Part of scalability and portability is the ability to accommodate forthcoming technologies. Today, most RAID vendors use standard SCSI-2 connections to the host computer. An ideal RAID array would allow you to upgrade to Ultra SCSI and later to Fibre Channel.
A RAID array is composed of a set number of drives. These drives appear to the host computer as a single large virtual drive or they can be divided into LUNs. The separate LUNs can be mounted as different file systems on different hosts.
There are two ways to divide a RAID array. Most arrays require you to choose a subset of drives in the array and then a drive for parity (even though the parity may be striped across all of the drives). So, if you want two LUNs in an array of 20 drives, you would have the equivalent of two parity drives and two sets of nine data drives. Some vendors allow you to assign different RAID levels to each LUN.
In this context, the MTI configuration is more manageable than the other arrays we evaluated. The array does not require you to select certain drives for individual LUNs. The GUI allows you to specify any combination of up to nine LUNs. The array controller then balances the I/O across the available drives and ensures the proper redundancy.
Also important is the ability to monitor the status of your array. In a Unix environment, important events should be captured in the SYSLOG or messages file for centralized monitoring. SNMP traps should also be available for more robust monitoring environments. These features are important because the quicker a drive is hot-swapped when a drive fails, the quicker the system returns to normal.

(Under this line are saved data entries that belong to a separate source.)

-- ==== Sys2Proof/Laws/State.lean ====
section
/-! SUPPORT. One lemma per field per named update of the state, true by definition: what the update writes, and that it
writes nothing else. -/

namespace Sys2Proof.Machine

/-! ### writeTable -/

@[simp] theorem State.writeTable_table (p : Word) (T : Table) (s : State) : (s.writeTable p T).table = T := rfl
@[simp] theorem State.writeTable_poly (p : Word) (T : Table) (s : State) : (s.writeTable p T).poly = p := rfl
@[simp] theorem State.writeTable_acc (p : Word) (T : Table) (s : State) : (s.writeTable p T).acc = s.acc := rfl
@[simp] theorem State.writeTable_result (p : Word) (T : Table) (s : State) : (s.writeTable p T).result = s.result := rfl
@[simp] theorem State.writeTable_tv (p : Word) (T : Table) (s : State) : (s.writeTable p T).tv = true := rfl
@[simp] theorem State.writeTable_phase (p : Word) (T : Table) (s : State) : (s.writeTable p T).phase = s.phase := rfl
@[simp] theorem State.writeTable_f (p : Word) (T : Table) (s : State) : (s.writeTable p T).f = s.f := rfl
@[simp] theorem State.writeTable_cause (p : Word) (T : Table) (s : State) : (s.writeTable p T).cause = s.cause := rfl
@[simp] theorem State.writeTable_buf (p : Word) (T : Table) (s : State) : (s.writeTable p T).buf = s.buf := rfl
@[simp] theorem State.writeTable_port (p : Word) (T : Table) (s : State) : (s.writeTable p T).port = s.port := rfl
@[simp] theorem State.writeTable_pc (p : Word) (T : Table) (s : State) : (s.writeTable p T).pc = s.pc := rfl
@[simp] theorem State.writeTable_readData (p : Word) (T : Table) (s : State) : (s.writeTable p T).readData = s.readData := rfl
@[simp] theorem State.writeTable_draws (p : Word) (T : Table) (s : State) : (s.writeTable p T).draws = s.draws := rfl

/-! ### writeAcc -/

@[simp] theorem State.writeAcc_table (a : Word) (s : State) : (s.writeAcc a).table = s.table := rfl
@[simp] theorem State.writeAcc_poly (a : Word) (s : State) : (s.writeAcc a).poly = s.poly := rfl
@[simp] theorem State.writeAcc_acc (a : Word) (s : State) : (s.writeAcc a).acc = a := rfl
@[simp] theorem State.writeAcc_result (a : Word) (s : State) : (s.writeAcc a).result = s.result := rfl
@[simp] theorem State.writeAcc_tv (a : Word) (s : State) : (s.writeAcc a).tv = s.tv := rfl
@[simp] theorem State.writeAcc_phase (a : Word) (s : State) : (s.writeAcc a).phase = s.phase := rfl
@[simp] theorem State.writeAcc_f (a : Word) (s : State) : (s.writeAcc a).f = s.f := rfl
@[simp] theorem State.writeAcc_cause (a : Word) (s : State) : (s.writeAcc a).cause = s.cause := rfl
@[simp] theorem State.writeAcc_buf (a : Word) (s : State) : (s.writeAcc a).buf = s.buf := rfl
@[simp] theorem State.writeAcc_port (a : Word) (s : State) : (s.writeAcc a).port = s.port := rfl
@[simp] theorem State.writeAcc_pc (a : Word) (s : State) : (s.writeAcc a).pc = s.pc := rfl
@[simp] theorem State.writeAcc_readData (a : Word) (s : State) : (s.writeAcc a).readData = s.readData := rfl
@[simp] theorem State.writeAcc_draws (a : Word) (s : State) : (s.writeAcc a).draws = s.draws := rfl

/-! ### writeResult -/

@[simp] theorem State.writeResult_table (r : Word) (s : State) : (s.writeResult r).table = s.table := rfl
@[simp] theorem State.writeResult_poly (r : Word) (s : State) : (s.writeResult r).poly = s.poly := rfl
@[simp] theorem State.writeResult_acc (r : Word) (s : State) : (s.writeResult r).acc = s.acc := rfl
@[simp] theorem State.writeResult_result (r : Word) (s : State) : (s.writeResult r).result = r := rfl
@[simp] theorem State.writeResult_tv (r : Word) (s : State) : (s.writeResult r).tv = s.tv := rfl
@[simp] theorem State.writeResult_phase (r : Word) (s : State) : (s.writeResult r).phase = s.phase := rfl
@[simp] theorem State.writeResult_f (r : Word) (s : State) : (s.writeResult r).f = s.f := rfl
@[simp] theorem State.writeResult_cause (r : Word) (s : State) : (s.writeResult r).cause = s.cause := rfl
@[simp] theorem State.writeResult_buf (r : Word) (s : State) : (s.writeResult r).buf = s.buf := rfl
@[simp] theorem State.writeResult_port (r : Word) (s : State) : (s.writeResult r).port = s.port := rfl
@[simp] theorem State.writeResult_pc (r : Word) (s : State) : (s.writeResult r).pc = s.pc := rfl
@[simp] theorem State.writeResult_readData (r : Word) (s : State) : (s.writeResult r).readData = s.readData := rfl
@[simp] theorem State.writeResult_draws (r : Word) (s : State) : (s.writeResult r).draws = s.draws := rfl

/-! ### enter -/

@[simp] theorem State.enter_table (p : Phase) (s : State) : (s.enter p).table = s.table := rfl
@[simp] theorem State.enter_poly (p : Phase) (s : State) : (s.enter p).poly = s.poly := rfl
@[simp] theorem State.enter_acc (p : Phase) (s : State) : (s.enter p).acc = s.acc := rfl
@[simp] theorem State.enter_result (p : Phase) (s : State) : (s.enter p).result = s.result := rfl
@[simp] theorem State.enter_tv (p : Phase) (s : State) : (s.enter p).tv = s.tv := rfl
@[simp] theorem State.enter_phase (p : Phase) (s : State) : (s.enter p).phase = p := rfl
@[simp] theorem State.enter_f (p : Phase) (s : State) : (s.enter p).f = s.f := rfl
@[simp] theorem State.enter_cause (p : Phase) (s : State) : (s.enter p).cause = s.cause := rfl
@[simp] theorem State.enter_buf (p : Phase) (s : State) : (s.enter p).buf = s.buf := rfl
@[simp] theorem State.enter_port (p : Phase) (s : State) : (s.enter p).port = s.port := rfl
@[simp] theorem State.enter_pc (p : Phase) (s : State) : (s.enter p).pc = s.pc := rfl
@[simp] theorem State.enter_readData (p : Phase) (s : State) : (s.enter p).readData = s.readData := rfl
@[simp] theorem State.enter_draws (p : Phase) (s : State) : (s.enter p).draws = s.draws := rfl

/-! ### raise -/

@[simp] theorem State.raise_table (c : Cause) (s : State) : (s.raise c).table = s.table := rfl
@[simp] theorem State.raise_poly (c : Cause) (s : State) : (s.raise c).poly = s.poly := rfl
@[simp] theorem State.raise_acc (c : Cause) (s : State) : (s.raise c).acc = s.acc := rfl
@[simp] theorem State.raise_result (c : Cause) (s : State) : (s.raise c).result = s.result := rfl
@[simp] theorem State.raise_tv (c : Cause) (s : State) : (s.raise c).tv = s.tv := rfl
@[simp] theorem State.raise_phase (c : Cause) (s : State) : (s.raise c).phase = s.phase := rfl
@[simp] theorem State.raise_f (c : Cause) (s : State) : (s.raise c).f = true := rfl
@[simp] theorem State.raise_cause (c : Cause) (s : State) : (s.raise c).cause = c := rfl
@[simp] theorem State.raise_buf (c : Cause) (s : State) : (s.raise c).buf = s.buf := rfl
@[simp] theorem State.raise_port (c : Cause) (s : State) : (s.raise c).port = s.port := rfl
@[simp] theorem State.raise_pc (c : Cause) (s : State) : (s.raise c).pc = s.pc := rfl
@[simp] theorem State.raise_readData (c : Cause) (s : State) : (s.raise c).readData = s.readData := rfl
@[simp] theorem State.raise_draws (c : Cause) (s : State) : (s.raise c).draws = s.draws := rfl

/-! ### attachBuffer -/

@[simp] theorem State.attachBuffer_table (bytes : List Byte) (s : State) : (s.attachBuffer bytes).table = s.table := rfl
@[simp] theorem State.attachBuffer_poly (bytes : List Byte) (s : State) : (s.attachBuffer bytes).poly = s.poly := rfl
@[simp] theorem State.attachBuffer_acc (bytes : List Byte) (s : State) : (s.attachBuffer bytes).acc = s.acc := rfl
@[simp] theorem State.attachBuffer_result (bytes : List Byte) (s : State) : (s.attachBuffer bytes).result = s.result := rfl
@[simp] theorem State.attachBuffer_tv (bytes : List Byte) (s : State) : (s.attachBuffer bytes).tv = s.tv := rfl
@[simp] theorem State.attachBuffer_phase (bytes : List Byte) (s : State) : (s.attachBuffer bytes).phase = s.phase := rfl
@[simp] theorem State.attachBuffer_f (bytes : List Byte) (s : State) : (s.attachBuffer bytes).f = s.f := rfl
@[simp] theorem State.attachBuffer_cause (bytes : List Byte) (s : State) : (s.attachBuffer bytes).cause = s.cause := rfl
@[simp] theorem State.attachBuffer_buf (bytes : List Byte) (s : State) : (s.attachBuffer bytes).buf = bytes := rfl
@[simp] theorem State.attachBuffer_port (bytes : List Byte) (s : State) : (s.attachBuffer bytes).port = s.port := rfl
@[simp] theorem State.attachBuffer_pc (bytes : List Byte) (s : State) : (s.attachBuffer bytes).pc = s.pc := rfl
@[simp] theorem State.attachBuffer_readData (bytes : List Byte) (s : State) : (s.attachBuffer bytes).readData = s.readData := rfl
@[simp] theorem State.attachBuffer_draws (bytes : List Byte) (s : State) : (s.attachBuffer bytes).draws = s.draws := rfl

/-! ### countCommand -/

@[simp] theorem State.countCommand_table (s : State) : s.countCommand.table = s.table := rfl
@[simp] theorem State.countCommand_poly (s : State) : s.countCommand.poly = s.poly := rfl
@[simp] theorem State.countCommand_acc (s : State) : s.countCommand.acc = s.acc := rfl
@[simp] theorem State.countCommand_result (s : State) : s.countCommand.result = s.result := rfl
@[simp] theorem State.countCommand_tv (s : State) : s.countCommand.tv = s.tv := rfl
@[simp] theorem State.countCommand_phase (s : State) : s.countCommand.phase = s.phase := rfl
@[simp] theorem State.countCommand_f (s : State) : s.countCommand.f = s.f := rfl
@[simp] theorem State.countCommand_cause (s : State) : s.countCommand.cause = s.cause := rfl
@[simp] theorem State.countCommand_buf (s : State) : s.countCommand.buf = s.buf := rfl
@[simp] theorem State.countCommand_port (s : State) : s.countCommand.port = s.port := rfl
@[simp] theorem State.countCommand_pc (s : State) : s.countCommand.pc = s.pc + 1 := rfl
@[simp] theorem State.countCommand_readData (s : State) : s.countCommand.readData = s.readData := rfl
@[simp] theorem State.countCommand_draws (s : State) : s.countCommand.draws = s.draws := rfl

/-! ### setPort -/

@[simp] theorem State.setPort_table (rest : List HostAction) (s : State) : (s.setPort rest).table = s.table := rfl
@[simp] theorem State.setPort_poly (rest : List HostAction) (s : State) : (s.setPort rest).poly = s.poly := rfl
@[simp] theorem State.setPort_acc (rest : List HostAction) (s : State) : (s.setPort rest).acc = s.acc := rfl
@[simp] theorem State.setPort_result (rest : List HostAction) (s : State) : (s.setPort rest).result = s.result := rfl
@[simp] theorem State.setPort_tv (rest : List HostAction) (s : State) : (s.setPort rest).tv = s.tv := rfl
@[simp] theorem State.setPort_phase (rest : List HostAction) (s : State) : (s.setPort rest).phase = s.phase := rfl
@[simp] theorem State.setPort_f (rest : List HostAction) (s : State) : (s.setPort rest).f = s.f := rfl
@[simp] theorem State.setPort_cause (rest : List HostAction) (s : State) : (s.setPort rest).cause = s.cause := rfl
@[simp] theorem State.setPort_buf (rest : List HostAction) (s : State) : (s.setPort rest).buf = s.buf := rfl
@[simp] theorem State.setPort_port (rest : List HostAction) (s : State) : (s.setPort rest).port = rest := rfl
@[simp] theorem State.setPort_pc (rest : List HostAction) (s : State) : (s.setPort rest).pc = s.pc := rfl
@[simp] theorem State.setPort_readData (rest : List HostAction) (s : State) : (s.setPort rest).readData = s.readData := rfl
@[simp] theorem State.setPort_draws (rest : List HostAction) (s : State) : (s.setPort rest).draws = s.draws := rfl

/-! ### returnSpecified -/

@[simp] theorem State.returnSpecified_table (v : Word) (s : State) : (s.returnSpecified v).table = s.table := rfl
@[simp] theorem State.returnSpecified_poly (v : Word) (s : State) : (s.returnSpecified v).poly = s.poly := rfl
@[simp] theorem State.returnSpecified_acc (v : Word) (s : State) : (s.returnSpecified v).acc = s.acc := rfl
@[simp] theorem State.returnSpecified_result (v : Word) (s : State) : (s.returnSpecified v).result = s.result := rfl
@[simp] theorem State.returnSpecified_tv (v : Word) (s : State) : (s.returnSpecified v).tv = s.tv := rfl
@[simp] theorem State.returnSpecified_phase (v : Word) (s : State) : (s.returnSpecified v).phase = s.phase := rfl
@[simp] theorem State.returnSpecified_f (v : Word) (s : State) : (s.returnSpecified v).f = s.f := rfl
@[simp] theorem State.returnSpecified_cause (v : Word) (s : State) : (s.returnSpecified v).cause = s.cause := rfl
@[simp] theorem State.returnSpecified_buf (v : Word) (s : State) : (s.returnSpecified v).buf = s.buf := rfl
@[simp] theorem State.returnSpecified_port (v : Word) (s : State) : (s.returnSpecified v).port = s.port := rfl
@[simp] theorem State.returnSpecified_pc (v : Word) (s : State) : (s.returnSpecified v).pc = s.pc := rfl
@[simp] theorem State.returnSpecified_readData (v : Word) (s : State) : (s.returnSpecified v).readData = some v := rfl
@[simp] theorem State.returnSpecified_draws (v : Word) (s : State) : (s.returnSpecified v).draws = s.draws := rfl

/-! ### returnUnspecified -/

@[simp] theorem State.returnUnspecified_table (s : State) : s.returnUnspecified.table = s.table := rfl
@[simp] theorem State.returnUnspecified_poly (s : State) : s.returnUnspecified.poly = s.poly := rfl
@[simp] theorem State.returnUnspecified_acc (s : State) : s.returnUnspecified.acc = s.acc := rfl
@[simp] theorem State.returnUnspecified_result (s : State) : s.returnUnspecified.result = s.result := rfl
@[simp] theorem State.returnUnspecified_tv (s : State) : s.returnUnspecified.tv = s.tv := rfl
@[simp] theorem State.returnUnspecified_phase (s : State) : s.returnUnspecified.phase = s.phase := rfl
@[simp] theorem State.returnUnspecified_f (s : State) : s.returnUnspecified.f = s.f := rfl
@[simp] theorem State.returnUnspecified_cause (s : State) : s.returnUnspecified.cause = s.cause := rfl
@[simp] theorem State.returnUnspecified_buf (s : State) : s.returnUnspecified.buf = s.buf := rfl
@[simp] theorem State.returnUnspecified_port (s : State) : s.returnUnspecified.port = s.port := rfl
@[simp] theorem State.returnUnspecified_pc (s : State) : s.returnUnspecified.pc = s.pc := rfl
@[simp] theorem State.returnUnspecified_readData (s : State) : s.returnUnspecified.readData = some (Config.freeWord s.draws) := rfl
@[simp] theorem State.returnUnspecified_draws (s : State) : s.returnUnspecified.draws = s.draws + 1 := rfl

/-! ### resetEngine -/

@[simp] theorem State.resetEngine_table (s : State) : s.resetEngine.table = tabulate fun i => Config.freeWord (s.draws + i.toNat) := rfl
@[simp] theorem State.resetEngine_poly (s : State) : s.resetEngine.poly = Config.freeWord (s.draws + 256) := rfl
@[simp] theorem State.resetEngine_acc (s : State) : s.resetEngine.acc = Config.freeWord (s.draws + 257) := rfl
@[simp] theorem State.resetEngine_result (s : State) : s.resetEngine.result = Config.freeWord (s.draws + 258) := rfl
@[simp] theorem State.resetEngine_tv (s : State) : s.resetEngine.tv = false := rfl
@[simp] theorem State.resetEngine_phase (s : State) : s.resetEngine.phase = .idle := rfl
@[simp] theorem State.resetEngine_f (s : State) : s.resetEngine.f = false := rfl
@[simp] theorem State.resetEngine_cause (s : State) : s.resetEngine.cause = .none := rfl
@[simp] theorem State.resetEngine_buf (s : State) : s.resetEngine.buf = s.buf := rfl
@[simp] theorem State.resetEngine_port (s : State) : s.resetEngine.port = s.port := rfl
@[simp] theorem State.resetEngine_pc (s : State) : s.resetEngine.pc = s.pc := rfl
@[simp] theorem State.resetEngine_readData (s : State) : s.resetEngine.readData = s.readData := rfl
@[simp] theorem State.resetEngine_draws (s : State) : s.resetEngine.draws = s.draws + 259 := rfl

end Sys2Proof.Machine
end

Most vendors have a feature called "hot spare" that dedicates a drive that is automatically switched into the array when a drive fails. The array then starts rebuilding the contents of the failed drive on the "hot spare" without waiting for the failed drive to be removed and replaced. Since it may not be possible to swap disks right away in an unattended environment, this feature helps shorten the length of time that the array is vulnerable to a second drive failure. "Hot spares" may need to be dedicated to each LUN. Some suppliers offer a "global hot spare" that can be used automatically by any LUN, reducing the number (and cost) of hot spares.
At the time this article was written, Edwin E. Lehr was the Oracle database administrator and Christopher Schultz was the Unix system administrator at a major bank in eastern U.S. The bank has since been acquired. Lehr is now a principal consultant at Oracle and Schultz is a systems engineer at Silicon Graphics.